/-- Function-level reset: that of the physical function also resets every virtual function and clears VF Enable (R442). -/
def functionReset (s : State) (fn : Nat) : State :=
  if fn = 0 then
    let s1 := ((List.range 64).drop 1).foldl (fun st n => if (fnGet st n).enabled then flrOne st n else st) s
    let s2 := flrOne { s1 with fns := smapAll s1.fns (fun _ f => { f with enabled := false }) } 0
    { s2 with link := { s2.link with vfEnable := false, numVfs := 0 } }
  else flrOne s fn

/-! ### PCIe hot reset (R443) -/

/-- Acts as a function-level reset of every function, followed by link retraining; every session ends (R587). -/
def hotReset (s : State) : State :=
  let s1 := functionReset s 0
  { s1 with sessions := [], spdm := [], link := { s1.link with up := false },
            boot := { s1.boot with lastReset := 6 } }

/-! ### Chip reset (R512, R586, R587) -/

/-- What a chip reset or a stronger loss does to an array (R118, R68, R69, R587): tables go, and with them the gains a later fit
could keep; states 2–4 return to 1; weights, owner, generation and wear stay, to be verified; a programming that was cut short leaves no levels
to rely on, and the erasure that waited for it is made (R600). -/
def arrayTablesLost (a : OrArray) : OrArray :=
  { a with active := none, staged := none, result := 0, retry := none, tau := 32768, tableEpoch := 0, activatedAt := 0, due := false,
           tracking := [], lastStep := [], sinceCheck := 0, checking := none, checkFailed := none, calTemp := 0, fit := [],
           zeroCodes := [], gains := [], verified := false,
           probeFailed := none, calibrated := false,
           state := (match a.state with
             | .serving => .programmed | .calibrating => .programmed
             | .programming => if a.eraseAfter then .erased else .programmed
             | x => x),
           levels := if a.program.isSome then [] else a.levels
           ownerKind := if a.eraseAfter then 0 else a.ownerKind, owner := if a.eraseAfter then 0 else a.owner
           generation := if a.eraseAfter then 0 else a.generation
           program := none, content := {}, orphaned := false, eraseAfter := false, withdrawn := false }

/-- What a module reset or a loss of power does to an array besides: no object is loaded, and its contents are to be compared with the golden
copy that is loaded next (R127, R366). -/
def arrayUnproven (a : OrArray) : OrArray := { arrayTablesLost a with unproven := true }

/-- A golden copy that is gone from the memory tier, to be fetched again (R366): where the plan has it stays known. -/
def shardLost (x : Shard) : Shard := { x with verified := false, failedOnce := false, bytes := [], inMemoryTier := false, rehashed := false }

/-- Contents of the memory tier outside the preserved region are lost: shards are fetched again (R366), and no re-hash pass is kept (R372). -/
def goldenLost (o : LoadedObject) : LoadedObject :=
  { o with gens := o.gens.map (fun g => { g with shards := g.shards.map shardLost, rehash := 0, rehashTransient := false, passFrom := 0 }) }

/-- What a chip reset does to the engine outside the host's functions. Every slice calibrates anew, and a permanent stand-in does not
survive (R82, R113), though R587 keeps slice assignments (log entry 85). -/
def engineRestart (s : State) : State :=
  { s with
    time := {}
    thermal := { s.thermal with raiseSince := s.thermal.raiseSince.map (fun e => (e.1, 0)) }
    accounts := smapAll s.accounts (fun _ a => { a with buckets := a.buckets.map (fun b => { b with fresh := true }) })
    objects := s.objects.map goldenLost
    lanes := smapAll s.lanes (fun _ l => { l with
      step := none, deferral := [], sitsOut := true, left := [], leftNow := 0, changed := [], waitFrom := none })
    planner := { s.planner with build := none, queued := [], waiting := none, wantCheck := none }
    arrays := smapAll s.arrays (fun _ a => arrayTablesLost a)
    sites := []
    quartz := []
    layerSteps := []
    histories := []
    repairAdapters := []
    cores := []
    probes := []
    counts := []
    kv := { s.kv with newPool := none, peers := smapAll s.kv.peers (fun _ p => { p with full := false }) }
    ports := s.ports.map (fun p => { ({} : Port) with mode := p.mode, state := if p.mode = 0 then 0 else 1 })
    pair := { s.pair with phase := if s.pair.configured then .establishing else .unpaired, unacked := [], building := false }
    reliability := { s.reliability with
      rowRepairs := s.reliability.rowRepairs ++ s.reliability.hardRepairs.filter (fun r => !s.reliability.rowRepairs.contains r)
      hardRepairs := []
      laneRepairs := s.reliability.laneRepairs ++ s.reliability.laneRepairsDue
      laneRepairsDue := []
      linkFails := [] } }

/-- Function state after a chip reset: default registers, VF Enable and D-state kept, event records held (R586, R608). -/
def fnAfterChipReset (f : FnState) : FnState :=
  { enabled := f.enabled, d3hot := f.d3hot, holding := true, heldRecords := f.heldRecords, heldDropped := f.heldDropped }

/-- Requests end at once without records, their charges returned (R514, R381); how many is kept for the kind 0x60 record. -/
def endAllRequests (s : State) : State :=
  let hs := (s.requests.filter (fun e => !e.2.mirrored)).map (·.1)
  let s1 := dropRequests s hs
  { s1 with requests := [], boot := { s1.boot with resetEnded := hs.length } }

**Directions for this task**
Above this instruction are the records; retype exactly the lines from the one containing "s1 with sessions" up to and including the one containing "could keep; states".

**Solution for this task**
  { s1 with sessions := [], spdm := [], link := { s1.link with up := false },
            boot := { s1.boot with lastReset := 6 } }

/-! ### Chip reset (R512, R586, R587) -/

/-- What a chip reset or a stronger loss does to an array (R118, R68, R69, R587): tables go, and with them the gains a later fit
could keep; states 2–4 return to 1; weights, owner, generation and wear stay, to be verified; a programming that was cut short leaves no levels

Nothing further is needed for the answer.